Note that once the plural is introduced, this fallacy has a complete and beautiful explanation. Perhaps this also shows the necessity of introducing the concept of complex number.

A funny mistake.

As we all know,

1 + 2 + 3 + … + n = n(n+ 1) / 2

We use n- 1 instead of n.

1+2+3+…+(n- 1)=(n- 1)n/2

Add 1 to both sides of the equation and you will get:

1+2+3+…+n =(n- 1)n/2+ 1

namely

n(n+ 1)/2 =(n- 1)n/2+ 1

Have after expansion

n^2 / 2 + n / 2 = n^2 / 2 - n / 2 + 1

It can be seen that n = 1 is the only solution of this equation.

That is to say,1+2+3+…+n = n (n+1)/2 is only valid when n = 1

There is a very hidden and funny mistake in this reasoning process. After adding 1 to both sides of the equation, the left side of the equation should be

1+2+3+…+(n-2)+(n- 1)+ 1

1 yuan equals 1 min?

I want to empty your wallet with the power of mathematics! Please see:

1 yuan = 100 point = (10 point) 2 = (0. 1 yuan) 2 = 0.0 1 yuan = 1 point.

I have been trying to deceive children with this, because primary school (or even middle school) education ignores a very important idea: units should also participate in the operation. In fact, "100 = (10) 2" is not valid, and the square of "100" should be "100", just as the square of "100" is "/kloc-0".

The Tragedy of Mathematical Induction (1)

The following "proof" was given by the mathematician George Boya: Given any N horses, it can be proved that all the N horses are of the same color.

Induction n: First of all, when n = 1, the proposition is obviously established. If the proposition holds for n = k, consider the case of n = k+ 1: because {# 1, # 2, ..., # k} these k horses are the same color, {# 2, # 3, ..., # k+ 1} these k horses.

The mistake of this proof is that n = 2 cannot be deduced from n = 1, although this induction is correct when n is large. This is a strange example of a mistake in mathematical induction: there is nothing wrong with the basic situation and inductive reasoning, but it is stuck at a certain step in the inductive process.

The Tragedy of Mathematical Induction (2)

Next, let me prove to you that all positive integers are equal.

In order to prove this, it is only necessary to explain that for any two positive integers a and b, there is a = b.

To prove this, it is only necessary to explain that for all positive integers n, if max(a, b) = n, then a = b.

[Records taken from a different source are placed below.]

-- ==== Sys2Proof/Tests/Slice0.lean ====
section
/-! SUPPORT. Small tests, with results taken from the tables of 95_test_vectors.md (the `source` of each
is named), the smoke tests of the well-formedness checks, and for every obligation that has hypotheses a
witness that meets them together. -/

namespace Sys2Proof.Tests

open Sys2Proof.Machine

/-! ### Helpers -/

/-- The state of the vectors of Part 2: `pc = 4`, the word under test in cell 4, the run started, every
other piece of state at its reset value. -/
def at4 (w : Word) : State :=
  { State.resetWith Params.standard { words := [(4, w)], invalid := [] } with
    pc := 4, started := true }

/-- `at4` with a value in A. -/
def at4A (w : Word) (a : Int) : State := { at4 w with acc := .value a }

/-- A, CF, ZF, pc and the log after one step. -/
def after (s : State) : Option (Acc × Bool × Bool × Nat × List Event) :=
  match step s with
  | .next t => some (t.acc, t.cf, t.zf, t.pc, t.log)
  | .fault _ => none
  | .refused _ => none

/-- Status, err, DBG and pc after one step. -/
def endOf (s : State) : Option (Status × Option Cause × Bool × Nat) :=
  match step s with
  | .next t => some (t.status, t.err, t.dbg, t.pc)
  | .fault _ => none
  | .refused _ => none

/-- One cell after one step. -/
def cellAfter (s : State) (a : Nat) : Option CellValue :=
  match step s with
  | .next t => some (t.mem.read a)
  | .fault _ => none
  | .refused _ => none

/-- The step has a next state. -/
def steps (s : State) : Bool :=
  match step s with
  | .next _ => true
  | .fault _ => false
  | .refused _ => false

/-! ### Well-formedness: each check refuses an ill-formed term -/

theorem test_wf_standard : Params.standard.wellFormed = true := by decide
theorem test_wf_refuses_signed_4 : AccBound.wellFormed (.signed 4) = false := by decide
theorem test_wf_refuses_wrap_3 : PcBound.wellFormed (.wrap 3) = false := by decide
theorem test_wf_params_refuse_signed_4 :
    Params.wellFormed { Params.standard with accBound := .signed 4 } = false := by decide
theorem test_wf_params_refuse_wrap_3 :
    Params.wellFormed { Params.standard with pcBound := .wrap 3 } = false := by decide
theorem test_wf_refuses_opcode_1010 : opcodeMapped 0b1010#4 = false := by decide
theorem test_wf_refuses_opcode_1101 : opcodeMapped 0b1101#4 = false := by decide
theorem test_wf_memory_refuses_unsorted :
    ¬ Memory.wf { words := [(3, 0), (2, 0)], invalid := [] } := by decide
theorem test_wf_memory_refuses_cell_16 :
    ¬ Memory.wf { words := [(16, 0)], invalid := [] } := by decide
theorem test_wf_memory_refuses_invalid_unsorted :
    ¬ Memory.wf { words := [], invalid := [5, 5] } := by decide
theorem test_wf_memory_refuses_invalid_16 :
    ¬ Memory.wf { words := [], invalid := [16] } := by decide
theorem test_wf_memory_refuses_cell_in_both :
    ¬ Memory.wf { words := [(3, 0)], invalid := [3] } := by decide

/-! ### Decode: every constructor by a word written out (Part 2, Decode) -/

theorem test_decode_nop : decodeWord 0b00001111#8 = .ok .nop := by decide
theorem test_decode_lda : decodeWord 0b00011111#8 = .ok (.lda 15) := by decide
theorem test_decode_add : decodeWord 0b00100011#8 = .ok (.add 3) := by decide
theorem test_decode_sub : decodeWord 0b00110001#8 = .ok (.sub 1) := by decide
theorem test_decode_sta : decodeWord 0b01000101#8 = .ok (.sta 5) := by decide
theorem test_decode_ldi : decodeWord 0b01011111#8 = .ok (.ldi 15) := by decide
theorem test_decode_jmp : decodeWord 0b01101100#8 = .ok (.jmp 12) := by decide
theorem test_decode_jc : decodeWord 0b01110000#8 = .ok (.jc 0) := by decide
theorem test_decode_jz : decodeWord 0b10000100#8 = .ok (.jz 4) := by decide
theorem test_decode_debug : decodeWord 0b10010000#8 = .ok .debug := by decide
theorem test_decode_out : decodeWord 0b11100101#8 = .ok .out := by decide
theorem test_decode_hlt : decodeWord 0b11111111#8 = .ok .hlt := by decide
theorem test_decode_refuses_1010 : decodeWord 0b10100000#8 = .error (.invalidOpcode 0b1010#4) := by decide
theorem test_decode_refuses_1011 : decodeWord 0b10110111#8 = .error (.invalidOpcode 0b1011#4) := by decide
theorem test_decode_refuses_1100 : decodeWord 0b11000101#8 = .error (.invalidOpcode 0b1100#4) := by decide
theorem test_decode_refuses_1101 : decodeWord 0b11011111#8 = .error (.invalidOpcode 0b1101#4) := by decide
theorem test_encode_ldi : encode (.ldi 5) = 0b01010101#8 := by decide
theorem test_encode_out : encode .out = 0b11100000#8 := by decide
theorem test_table_word : decodeTableWord 8 0x84 = some (.jz 4) := by decide
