-- ==== Sys2Proof/Certificates/Slice0/Obligations.lean ====
section
/-! DEFINITION. The statements for the provers. Each says what an instruction or the machine does by a rule of spec/. A conclusion of
the form `exec i s = .next { s with … }` is at once the result, the frame (every field not named is unchanged: registers, flags,
latches, counters, the ROM, the ports) and the completion of that instruction. -/

open Sys2Proof Sys2Proof.Machine

/-! ### Encoding -/

/-- Every operand bit of every well-formed instruction survives encoding and decoding (30_encoding.md R91, R92, R100). -/
def Obligations.DecodeInvertsEncode : Prop :=
  ∀ i : Instr, i.wf = true → decode (encode i) = .ok i

/-- A command word that decodes is the only encoding of its command (30_encoding.md R92, R95). -/
def Obligations.LegalCommandWordHasOneMeaning : Prop :=
  ∀ (c : Word) (i : Instr), decodeCmd c = .ok i → i.wf = true ∧ i.isCommand = true ∧ encode i = .cmd c

/-- R93: which words are illegal, that an idle engine accepts one all the same, that its START step finishes E_ILLEGAL and changes
nothing else, and that a busy engine drops it. -/
def Obligations.IllegalWordsAndTheirEnd : Prop :=
  ∀ c : Word,
    ((∀ i, decodeCmd c ≠ .ok i) ↔
      (8 ≤ (c.extractLsb' 0 4).toNat ∨ c.extractLsb' 11 21 ≠ 0 ∨ (c.extractLsb' 4 4 ≠ 0 ∧ c.extractLsb' 0 4 ≠ 1) ∨
        (c.extractLsb' 8 3 ≠ 0 ∧ c.extractLsb' 0 4 ≠ 4))) ∧
    ((∀ i, decodeCmd c ≠ .ok i) → ∀ s : State,
      (s.st = .idle → ∃ t, exec (.buswr 0 c) s = .next t ∧ t.st = .start ∧ t.lCmd = c) ∧
      (s.st = .start → s.lCmd = c → engineStep s = .next { s with result := .eIllegal, done := true, st := .idle }) ∧
      (s.st ≠ .idle → exec (.buswr 0 c) s = .next { s with ovr := true }))

/-- R99: the example words, legal and illegal, and how the KEYLOADs of another length end. A sanity statement. -/
def Obligations.ExampleWordsDecode : Prop :=
  decodeTableWord 32 0x00000000 = some .nop ∧
  decodeTableWord 32 0x00000071 = some (.keyload 7) ∧
  decodeTableWord 32 0x00000081 = some (.keyload 8) ∧
  decodeTableWord 32 0x00000001 = some (.keyload 0) ∧
  decodeTableWord 32 0x00000002 = some .enc ∧
  decodeTableWord 32 0x00000003 = some .dec ∧
  decodeTableWord 32 0x00000004 = some (.pad 0) ∧
  decodeTableWord 32 0x00000304 = some (.pad 3) ∧
  decodeTableWord 32 0x00000704 = some (.pad 7) ∧
  decodeTableWord 32 0x00000005 = some .unpad ∧
  decodeTableWord 32 0x00000006 = some .xformT ∧
  decodeTableWord 32 0x00000007 = some .roundG ∧
  (∀ c ∈ [0x00000008, 0x00000072, 0x00000102, 0x00000800], decodeTableWord 32 c = none) ∧
  ∀ s : State, ∀ klen ∈ [8, 0], ∃ t, exec (.keyload klen) s = .next t ∧ t.result = .eKeylen

/-- R100, R63, R68, R97: the ports of a cycle as a transaction, and byte addresses in the window as word indexes; no other spelling of
an address has a transaction; a host statement is the transaction of its register's address, and a cycle runs it.
Two clauses hold the model's own choices: that the other spellings, which R63 leaves undefined and a model may refuse, have no
transaction is log 11; that `rdata` holds nothing before the transaction is log 2. -/
def Obligations.BusTransactionsAreDecoded : Prop :=
  (∀ p : PortIn, p.instr = if p.we then .buswr p.addr p.wdata else .busrd p.addr) ∧
  (∀ (addr : BitVec 6) (v : Word),
    decodeBus (1#1 ++ addr) v = .buswr addr v ∧ decodeBus (0#1 ++ addr) v = .busrd addr) ∧
  (∀ (base a : Nat) (v : Word), a % 4 = 0 → a < 0x100 →
    memWrite base (base + a) v = some (.buswr (BitVec.ofNat 6 (a / 4)) v) ∧
    memRead base (base + a) = some (.busrd (BitVec.ofNat 6 (a / 4)))) ∧
  (∀ (base a : Nat) (v : Word), a % 4 ≠ 0 ∨ 0x100 ≤ a →
    memWrite base (base + a) v = none ∧ memRead base (base + a) = none) ∧
  ∀ (base : Nat) (c : HostStmt) (s : State), c.access base = some c.port.instr ∧
    (s.st = .idle → exec c.port.instr { s with rdata := none } = .next (afterCycle c.port s))

/-! ### The step -/

/-- 20_memory.md R72: in a cycle without reset, the host's transaction first, then the engine's step if it was busy at the start of
the cycle, each running the instruction its decoder reads.
Not R72's but the model's: that `rdata` holds nothing in a cycle without a read is log 2 (DESIGN CHOICE), and what the busy clauses say
of an engine in ROUNDS whose L_CMD holds no ENC or DEC, a state no run reaches, is log 8 (DEDUCED). -/
def Obligations.StepRunsTheDecodedInstructions : Prop :=
  ∀ (s : State) (p : PortIn) (rest : List PortIn), s.inputs = p :: rest → p.rst = false →
    (p.sel = false → s.st = .idle → step s = .next { s with inputs := rest, rdata := none }) ∧
    (p.sel = true → s.st = .idle → step s = exec p.instr { s with inputs := rest, rdata := none }) ∧
    (p.sel = false → s.st ≠ .idle → ∀ i, decodeCmd s.lCmd = .ok i →
      step s = exec i { s with inputs := rest, rdata := none }) ∧
    (p.sel = true → s.st ≠ .idle → ∀ i, decodeCmd s.lCmd = .ok i →
      ∃ t, exec p.instr { s with inputs := rest, rdata := none } = .next t ∧ step s = exec i t) ∧
    (p.sel = false → s.st ≠ .idle → (∀ i, decodeCmd s.lCmd ≠ .ok i) →
      step s = .next { s with inputs := rest, rdata := none, result := .eIllegal, done := true, st := .idle }) ∧
    (p.sel = true → s.st ≠ .idle → (∀ i, decodeCmd s.lCmd ≠ .ok i) →
      ∃ t, exec p.instr { s with inputs := rest, rdata := none } = .next t ∧
        step s = .next { t with result := .eIllegal, done := true, st := .idle })

/-- The model's choice (log 1): a host with no more port values drives a cycle without transaction and without reset. -/
def Obligations.HostWithNothingToDoIsAnIdleCycle : Prop :=
  ∀ s : State, s.inputs = [] → step s = step { s with inputs := [PortIn.idle] }

/-- The model's choice (log 4): the instruction placed by `withFetchWord` is the one the very next step runs. -/
def Obligations.PlacedInstructionRunsNext : Prop :=
  ∀ (s : State) (nbits w : Nat) (i : Instr), decodeTableWord nbits w = some i →
    (8 < nbits →
      step (s.withFetchWord nbits w) = exec i { acceptCmd (BitVec.ofNat 32 w) s with inputs := s.inputs, rdata := none }) ∧
    (nbits ≤ 8 → s.st = .idle → step (s.withFetchWord nbits w) = exec i { s with rdata := none })

/-- 70_reset_and_hazards.md R293: nothing stops the block, in any state, reachable or not. -/
def Obligations.NothingStopsTheBlock : Prop :=
  (∀ (i : Instr) (s : State), ∃ t, exec i s = .next t) ∧ ∀ s : State, ∃ t, step s = .next t

/-! ### Reset -/

/-- R50, R283: the state after reset, as the model's reset state and as what a cycle with `rst = 1` leaves. -/
def Obligations.ResetLeavesTheResetTable : Prop :=
  (∀ t : State,
    (t = State.reset ∨ ∃ (s : State) (p : PortIn) (rest : List PortIn), s.inputs = p :: rest ∧ p.rst = true ∧ step s = .next t) →
    (∀ i : Fin 8, t.k[i] = 0) ∧ t.nHi = 0 ∧ t.nLo = 0 ∧ t.r = 0 ∧ t.st = .idle ∧ t.lCmd = 0 ∧ t.lRkey = 0 ∧ t.lKey = 0 ∧
    t.lKeyid = 0 ∧ (∀ u ∈ t.usageT, u = 0) ∧ t.usageT.length = 2 ^ t.params.keyIdBits ∧ t.keyLo = 0 ∧ t.keyHi = 0 ∧
    t.dinHi = 0 ∧ t.dinLo = 0 ∧ t.rkey = 0 ∧ t.keyId = 0 ∧ t.cfg = 0 ∧ t.doutHi = 0 ∧ t.doutLo = 0 ∧ t.uplen = 0 ∧
    readWord t 1 = 0 ∧ readWord t 13 = 0x4D414701#32 ∧ irq t = false) ∧
  ∀ (s t : State) (p : PortIn) (rest : List PortIn), s.inputs = p :: rest → p.rst = true → step s = .next t → t.sbox = s.sbox

/-- R280: reset overrides the cycle. Every register takes its reset value; the transaction has no effect (a read returns 0) and the
engine takes no step, so nothing but the ROM, the parameters and the host's coming inputs is kept; a second cycle of reset changes
nothing more. That `rdata` holds nothing after a reset cycle without a read is no rule but the model's choice (log 2). -/
def Obligations.ResetOverridesTheCycle : Prop :=
  ∀ (s : State) (p : PortIn) (rest : List PortIn), s.inputs = p :: rest → p.rst = true →
    ∃ t, step s = .next t ∧
      t = { State.resetOf s.sbox s.params with
            inputs := rest, rdata := if p.sel = true ∧ p.we = false then some 0 else none } ∧
      (∀ s' : State, s'.sbox = s.sbox → s'.params = s.params → s'.inputs = s.inputs → step s' = .next t) ∧
      (∀ (q : PortIn) (rest' : List PortIn), rest = q :: rest' → q.rst = true → q.sel = p.sel → q.we = p.we →
        step t = .next { t with inputs := rest' })

/-! ### Bus transactions -/

/-- R231: what a write to each word of the window does, BUSY or not. Words 0x00 (CMD) have the two cases of R233 and R234. -/
def Obligations.BuswrWritesTheNamedRegister : Prop :=
  ∀ (s : State) (v : Word),
    (s.st = .idle → ∃ t, exec (.buswr 0 v) s = .next t ∧ t.st = .start ∧ t.lCmd = v ∧ t.done = false) ∧
    (s.st ≠ .idle → exec (.buswr 0 v) s = .next { s with ovr := true }) ∧
    exec (.buswr 1 v) s = .next
      { s with
        done := if v.getLsbD 1 then false else s.done
        warn := if v.getLsbD 16 then false else s.warn
        ovr := if v.getLsbD 17 then false else s.ovr } ∧
    exec (.buswr 2 v) s = .next { s with keyLo := v } ∧
    exec (.buswr 3 v) s = .next { s with keyHi := v.extractLsb' 8 24 ++ 0#8 } ∧
    exec (.buswr 4 v) s = .next { s with dinHi := v } ∧
    exec (.buswr 5 v) s = .next { s with dinLo := v } ∧
    exec (.buswr 8 v) s = .next { s with rkey := v } ∧
    exec (.buswr 9 v) s = .next { s with keyId := BitVec.ofNat 32 (v.toNat % 2 ^ s.params.keyIdBits) } ∧
    (∃ t, exec (.buswr 12 v) s = .next t ∧ t = { s with cfg := BitVec.ofNat 32 (v.toNat % 2) } ∧
      irq t = (v.getLsbD 0 && s.done)) ∧
    (∀ addr : BitVec 6, addr.toNat ∉ [0, 1, 2, 3, 4, 5, 8, 9, 12] → exec (.buswr addr v) s = .next s)

/-- R232: what a read of each word returns; it changes nothing but the read-data port. -/
def Obligations.BusrdReturnsTheNamedRegister : Prop :=
  ∀ (s : State) (addr : BitVec 6), ∃ w : Word, exec (.busrd addr) s = .next { s with rdata := some w } ∧
    (addr = 0 → w = 0) ∧
    (addr = 1 → w = (if s.ovr then 1#32 else 0#32) <<< (17 : Nat) ||| (if s.warn then 1#32 else 0#32) <<< (16 : Nat) |||
      s.r.setWidth 32 <<< (8 : Nat) ||| s.result.code.setWidth 32 <<< (4 : Nat) |||
      (if s.keyvalid then 1#32 else 0#32) <<< (2 : Nat) ||| (if s.done then 1#32 else 0#32) <<< (1 : Nat) |||
      (if s.st = .idle then 0#32 else 1#32)) ∧
    (addr = 2 → w = s.keyLo) ∧ (addr = 3 → w = s.keyHi) ∧ (addr = 4 → w = s.dinHi) ∧ (addr = 5 → w = s.dinLo) ∧
    (addr = 6 → w = s.doutHi) ∧ (addr = 7 → w = s.doutLo) ∧ (addr = 8 → w = s.rkey) ∧ (addr = 9 → w = s.keyId) ∧
    (addr = 10 → w = s.usageT.getD s.keyId.toNat 0) ∧ (addr = 11 → w = s.uplen) ∧ (addr = 12 → w = s.cfg) ∧
    (addr = 13 → w = 0x4D414701#32) ∧
    (∀ i : Fin 8, addr.toNat = 16 + i.val → w = s.k[i]) ∧
    (addr.toNat = 14 ∨ addr.toNat = 15 ∨ 24 ≤ addr.toNat → w = 0)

We generalize n. When n = 1, because both A and B are positive integers, both A and B must be equal to 1, so A = B. If n = k, the proposition holds. We assume that max(a, b) = k+ 1. Then max(a- 1, b- 1) = k, and from the inductive hypothesis, a- 1 = b- 1, that is, a = b.

The problem is that a- 1 or b- 1 may not be a positive integer, so the inductive hypothesis cannot be applied.